Ключевым персонажем созданного Грином мира становится особый романтический герой. Появившись в ранних рассказах, наиболее полного своего воплощения он достигает в романном творчестве автора. Исследуя разные типы и варианты характера романтического героя, А. Грин обращается к персонажам, воплощающим абсолютное зло, которых оценивает с общечеловеческих, глубоко нравственных позиций. Своеобразной кульминацией такого образного ряда является фашиствующий молодчик Блюм из рассказа «Трагедия плоскогорья Суан». Опыт работы в эсеровских кружках, хорошее знание людей и тонкое чутье художника помогают создать фигуру запоминающуюся и жуткую. Представители эсеровского движения Хейль и Фирс используют в своих целях сбежавшего из тюрьмы уголовника Блюма. Они уверены, что руководят им, но на самом деле Блюм, который понимает и презирает их тактику террора, станет тем, кто уничтожит их самих. Высокие слова о «спаянности общим доверием» ничего не говорят Блюму, но помогают найти внешнее оправдание убийству и уничтожению жизни. Из профессионального убийцы он превращается в идеолога убийства: «Следует убивать всех, которые веселы от рождения... Все, которые имеют зацепку в жизни, должны быть убиты» [5. Т. 1. С. 436]. И первой жертвой становится Хейль, которому Блюм, «немного смущённый непривычным для него актом» [там же], читает свое сочинение. Блюм не испытывает ненависти к Хейлю, но тот по неосторожности выдаёт свою «зацепку» за жизнь и должен быть убит. Тинг и Ассунта вызывают ненависть Блюма тем, что живут в другом мире и по другим законам. А. Грин психологически точен, он показывает, как страх, который испытывает Блюм, переходит в ярость и рождает тотальную ненависть у героя. Блюм ненавидит всё, что имеет отношение к жизни. Он мечтает о тех временах, когда люди выжгут леса, так как природа лжёт. «Циническими ругательствами» сопровождает он подслушанные стихи Тинга, создаёт абсолютного злодея, ненавидящего жизнь, страстного и постоянного в своей ненависти, убеждённого в своей безнаказанности, так как он изучил людей и считает, что Тинг не сможет его убить. Только в основе характера героя не высокое зло, а торжествующая пошлость. Именно так понимал и разоблачал зло Ф. Достоевский в «Бесах». Блюм сродни и Петру Верховенскому, и капитану Лебядкину, и Федьке Каторжному. Родной брат его — Шариков из повести М. Булгакова «Собачье сердце».
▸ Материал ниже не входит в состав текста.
-- ==== Sys2Proof/Tests/Slice0.lean ====
section
/-! SUPPORT. The model's own tests: ill-formed words, decoding of words written out from the spec, one step per
instruction with the values of spec/95_test_vectors.md part 2, and for every obligation with hypotheses a state that
meets them. -/

namespace Sys2Proof.Tests

open Sys2Proof Sys2Proof.Machine

/-! ### Helpers -/

/-- Launch parameters with nothing left open: an RTI stack in R6 that pops upward, and JSRR through the old R7. -/
def params : Params :=
  { Params.default with rti := some ⟨.r6, .plus1, false, true, 2, 1, 0⟩, jsrrR7 := some .old }

/-- A machine at `pc` with the given registers and memory words; the rest as at reset. -/
def machine (pc : Word) (cc : CC) (regs : List (Reg × Word)) (cells : List (Word × Word)) : State :=
  let s := { State.reset with pc := pc, cc := cc, params := params }
  let s := regs.foldl (fun t c => t.setReg c.1 c.2) s
  cells.foldl (fun t c => t.setWord c.1 c.2) s

/-- The next state of an outcome, if it has one. -/
def nextOf : StepOutcome → Option State
  | .next t => some t
  | _ => none

/-- The refusal of an outcome, if it is one. -/
def refusalOf : StepOutcome → Option Refusal
  | .refused r => some r
  | _ => none

/-- The state after one step with the word placed at the program counter. -/
def after (s : State) (w : Nat) : Option State := nextOf (step (s.withFetchWord 16 w))

/-- The refusal of one step with the word placed at the program counter. -/
def refusalAfter (s : State) (w : Nat) : Option Refusal := refusalOf (step (s.withFetchWord 16 w))

/-- N = 1. -/
def neg : CC := ⟨true, false, false⟩
/-- Z = 1. -/
def zero : CC := ⟨false, true, false⟩
/-- P = 1. -/
def pos : CC := ⟨false, false, true⟩

/-- A register, the condition codes and the PC: what most vectors of spec/95_test_vectors.md list. -/
def see (r : Reg) (t : State) : Word × CC × Word := (t.x r, t.cc, t.pc)

/-! ### Words outside the opcode table (R54): one per row of its table -/

theorem test_wellformed_add_fixed : Word.wellFormed 0x1008#16 = false := by decide
theorem test_wellformed_and_fixed : Word.wellFormed 0x5010#16 = false := by decide
theorem test_wellformed_not_fixed : Word.wellFormed 0x98BE#16 = false := by decide
theorem test_wellformed_jump_fixed : Word.wellFormed 0x4200#16 = false := by decide
theorem test_wellformed_jumpr_fixed : Word.wellFormed 0xCC00#16 = false := by decide
theorem test_wellformed_ret_fixed : Word.wellFormed 0xD001#16 = false := by decide
theorem test_wellformed_rti_fixed : Word.wellFormed 0x8800#16 = false := by decide
theorem test_wellformed_trap_fixed : Word.wellFormed 0xF123#16 = false := by decide
theorem test_wellformed_accepts : Word.wellFormed 0x0000#16 = true ∧ Word.wellFormed 0xF0FF#16 = true := by decide

/-- Each is refused by its name; with `strict_decode` false it decodes. -/
theorem test_decode_rejects :
    decode true 0x1008#16 = .error .addFixedBits ∧ decode true 0x5010#16 = .error .andFixedBits ∧
    decode true 0x98BE#16 = .error .notFixedBits ∧ decode true 0x4200#16 = .error .jumpFixedBits ∧
    decode true 0xCC00#16 = .error .jumpRegFixedBits ∧ decode true 0xD001#16 = .error .retFixedBits ∧
    decode true 0x8800#16 = .error .rtiFixedBits ∧ decode true 0xF123#16 = .error .trapFixedBits ∧
    decode false 0x1008#16 = .ok (.addR .r0 .r0 .r0) := ⟨rfl, rfl, rfl, rfl, rfl, rfl, rfl, rfl, rfl⟩

/-! ### Decoding: every form, from words written out bit by bit (spec/95_test_vectors.md part 1; R51) -/

theorem test_decode_operate :
    decode true 0b0001_010_011_0_00_100#16 = .ok (.addR .r2 .r3 .r4) ∧
    decode true 0b0001_010_011_1_00111#16 = .ok (.addI .r2 .r3 7) ∧
    decode true 0b0101_010_011_0_00_100#16 = .ok (.andR .r2 .r3 .r4) ∧
    decode true 0b0101_010_011_1_00111#16 = .ok (.andI .r2 .r3 7) ∧
    decode true 0b1001_100_010_111111#16 = .ok (.notR .r4 .r2) := ⟨rfl, rfl, rfl, rfl, rfl⟩

theorem test_decode_data :
    decode true 0b1110_101_111111101#16 = .ok (.lea .r5 0x1FD) ∧
    decode true 0b0010_101_111111101#16 = .ok (.ld .r5 0x1FD) ∧
    decode true 0b0011_101_111111101#16 = .ok (.st .r5 0x1FD) ∧
    decode true 0b1010_101_111111101#16 = .ok (.ldi .r5 0x1FD) ∧
    decode true 0b1011_101_111111101#16 = .ok (.sti .r5 0x1FD) ∧
    decode true 0b0110_101_111_111101#16 = .ok (.ldr .r5 .r7 61) ∧
    decode true 0b0111_101_111_111101#16 = .ok (.str .r5 .r7 61) := ⟨rfl, rfl, rfl, rfl, rfl, rfl, rfl⟩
Реализуя в своем творчестве структурный модус бинарной системы, характерный именно для романтического сознания, А. Грин создаёт образ человека, отпавшего от человечества, находящего удовольствие в насилии и смерти, то есть человека, достигшего предельной степени зла. Культурная традиция русского романа XIX века предполагала переход героя к добру через духовное падение, великий грех, затем постепенное восхождение. Сюжет о «великом грешнике» находит свою реализацию в творчестве Гоголя, Некрасова, Достоевского. Такое развитие бинарной системы нехарактерно для А. Грина. Ненавидящий саму жизнь Блюм должен быть уничтожен, и эту задачу выполняет Тинг. Точно так же, повинуясь импульсу, стреляет в окно охотник, когда видит издевательства человека над маленьким куликом (рассказ «Окно в лесу»). Убийство может быть прекращено только убийством — таково мнение самого А. Грина и его героев.
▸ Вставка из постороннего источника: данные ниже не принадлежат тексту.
-- ==== Sys2Proof/Certificates/Slice0/Obligations.lean ====
section
/-! DEFINITION. The statements for the provers, from the numbered rules of spec/. -/

open Sys2Proof Sys2Proof.Machine Sys2Proof.Safety

/-! ### Encoding (30_encoding.md) -/

/-- Tier 3, decode and encode agree: a word decodes to a command exactly where it is that command's word. No
word outside the eight decodes to a command (section 2 of 30_encoding.md). -/
def Obligations.DecodeAgreesWithEncode : Prop :=
  ∀ (w : Word) (i : Instr), i.wellFormed = true → (decode w = .command i ↔ w = encode i)

/-- R73: decode as the rule writes it, total on all words; and the engine decodes the word held in CMD. -/
def Obligations.DecodeFollowsTheOpcodeMap : Prop :=
  (∀ w : Word,
    (w.toNat = 0 → decode w = .command .nop) ∧ (w.toNat = 1 → decode w = .command .gfmul) ∧
    (w.toNat = 2 → decode w = .command .gfsqr) ∧ (w.toNat = 3 → decode w = .command .gfexp) ∧
    (w.toNat = 4 → decode w = .command .gford) ∧ (w.toNat = 5 → decode w = .command .gfstr) ∧
    (w.toNat = 6 → decode w = .command .gfjdg) ∧ (w.toNat = 7 → decode w = .command .selftest) ∧
    (7 < w.toNat → ∃ why, decode w = .illegal why)) ∧
  (∀ (s : State) (rest : List Event), EngineIsNext s rest → s.busy = true →
    (∀ i, decode s.cmd = .command i → step s = exec i { s with inputs := rest }) ∧
    (∀ why, decode s.cmd = .illegal why → step s = .next (ended 1 { s with inputs := rest })))

/-- The words of R72 written out, and three words of the illegal groups of R74. -/
def Obligations.WrittenOutWordsDecode : Prop :=
  decode 0b00000000000000000000000000000000#32 = .command .nop ∧
  decode 0b00000000000000000000000000000001#32 = .command .gfmul ∧
  decode 0b00000000000000000000000000000011#32 = .command .gfexp ∧
  decode 0b00000000000000000000000000000110#32 = .command .gfjdg ∧
  decode 0b00000000000000000000000000000111#32 = .command .selftest ∧
  decode 0b00000000000000000000000000001000#32 = .illegal (.reservedOpcode 8) ∧
  decode 0b00000000000000000000000000010000#32 = .illegal (.reservedBits 1) ∧
  decode 0b10000000000000000000000000000001#32 = .illegal (.reservedBits 0x8000000)

/-- R74: an ILLEGAL word, of either group, is accepted at issue like any other, and completes with
ERR_ILLEGAL; nothing else changes. -/
def Obligations.IllegalWordsIssueAndCompleteWithErrIllegal : Prop :=
  ∀ w : Word, (w.extractLsb' 4 28 ≠ 0 ∨ 8 ≤ (w.extractLsb' 0 4).toNat) →
    (∀ (s : State) (rest : List Event), HostIsNext s (write32 0x0C w) rest → s.busy = false →
      step s = .next (answered .ok rest { s with cmd := w, busy := true, done := false, errcode := 0 })) ∧
    (∀ (s : State) (rest : List Event), EngineIsNext s rest → s.busy = true → s.cmd = w →
      step s = .next { s with errcode := 1, done := true, busy := false, inputs := rest })

/-- Section 4 of 30_encoding.md: a mnemonic, in capitals or in small letters, is the word of R72. -/
def Obligations.MnemonicsAssembleInEitherCase : Prop :=
  ∀ i : Instr, assemble (mnemonicOf i).toList = some (encode i) ∧
    assemble ((mnemonicOf i).toList.map Char.toLower) = some (encode i)

/-! ### The step (70_reset_and_hazards.md) -/

/-- A step runs the decoded command: on the engine's turn of a busy block whose CMD decodes to a well-formed
command, the step is that command's meaning at the state less the engine's event. -/
def Obligations.StepRunsTheDecodedCommand : Prop :=
  ∀ (s : State) (rest : List Event) (i : Instr), EngineIsNext s rest → s.busy = true →
    decode s.cmd = .command i → i.wellFormed = true → step s = exec i { s with inputs := rest }

/-- The same through the model's placing of a command word (assumption 7). -/
def Obligations.PlacedWordRunsInTheNextStep : Prop :=
  ∀ (s : State) (w : Nat) (i : Instr), decodeTableWord 32 w = some i →
    step (s.withFetchWord 32 w) = exec i (s.withFetchWord 32 w) ∧
    (s.withFetchWord 32 w).cmd = BitVec.ofNat 32 w ∧ (s.withFetchWord 32 w).busy = true

/-- No event ever stops the block with a fault or a refusal (section 4 of 60_exceptions.md). -/
def Obligations.EveryStepAnswersANextState : Prop :=
  ∀ s : State, ∃ t : State, step s = .next t

/-- Every engine step of a busy block ends its command: BUSY falls, DONE rises, and the host's registers,
the recorded responses and the reset input are as before (section 3 of 70_reset_and_hazards.md). -/
def Obligations.EveryEngineStepEndsItsCommand : Prop :=
  ∀ (s : State) (rest : List Event), EngineIsNext s rest → s.busy = true →
    ∃ t : State, step s = .next t ∧ t.busy = false ∧ t.done = true ∧ t.errcode.toNat ≤ 5 ∧
      t.a = s.a ∧ t.b = s.b ∧ t.e = s.e ∧ t.thresh = s.thresh ∧ t.ctrlIe = s.ctrlIe ∧ t.werr = s.werr ∧
      t.cmd = s.cmd ∧ t.inReset = s.inReset ∧ t.inputs = rest ∧ t.responses = s.responses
Мотив убийства войдёт почти во все рассказы и романы писателя. Способность героя убить и его отношение к убийству станет неким нравственным критерием, по которому герои будут делиться на «инфернальных» и «сакральных». Интересно разрешение этого мотива и в рассказе «Трагедия плоскогорья Суан». Блюм страстно желает убить Тинга и Ассунту, но не достигает своей цели. Хейля же он убивает очень легко. А. Грин по-своему объясняет это: выслушав «трактат» Блюма, «Хейль внимательно смотрел на него, — нечто любопытное послышалось ему в запутанных словах Блюма. — Что же, — насмешливо спросил он, — синодик этот придуман вами?» [5. Т. 1. С. 436]. Хейль не испытывает ужаса — ему любопытно; он привык играть в жизнь и смерть, его «зацепка» — «наслаждаться блаженством жизни, сидя на ящике с динамитом» [5. Т. 1. С. 437] — приводит его к гибели. Ассунта же перед нападением Блюма переживает трансцендентное растворение в мире природы, ей кажется, «что нет ни дома, ни земли под ногами, что бесконечна приветная пустота вокруг... Неслышный призрачный звон ночи пришел к ней из бархатных глубин мрака, звон маленьких колокольчиков, пение земли, игра микроскопических цитр, взволнованная жизнь крови» [5. Т. 1. С. 444]. Ассунта и Тинг воплощают идеальных, гармоничных людей, которые умеют читать тайнописи природы. В момент единения с природой человек получает некую защиту. Мрак ночи обманывает Блюма: его удар несмертелен, и Ассунта остаётся жива. Нравственная чистота и нерасторжимая связь с природой спасают героев.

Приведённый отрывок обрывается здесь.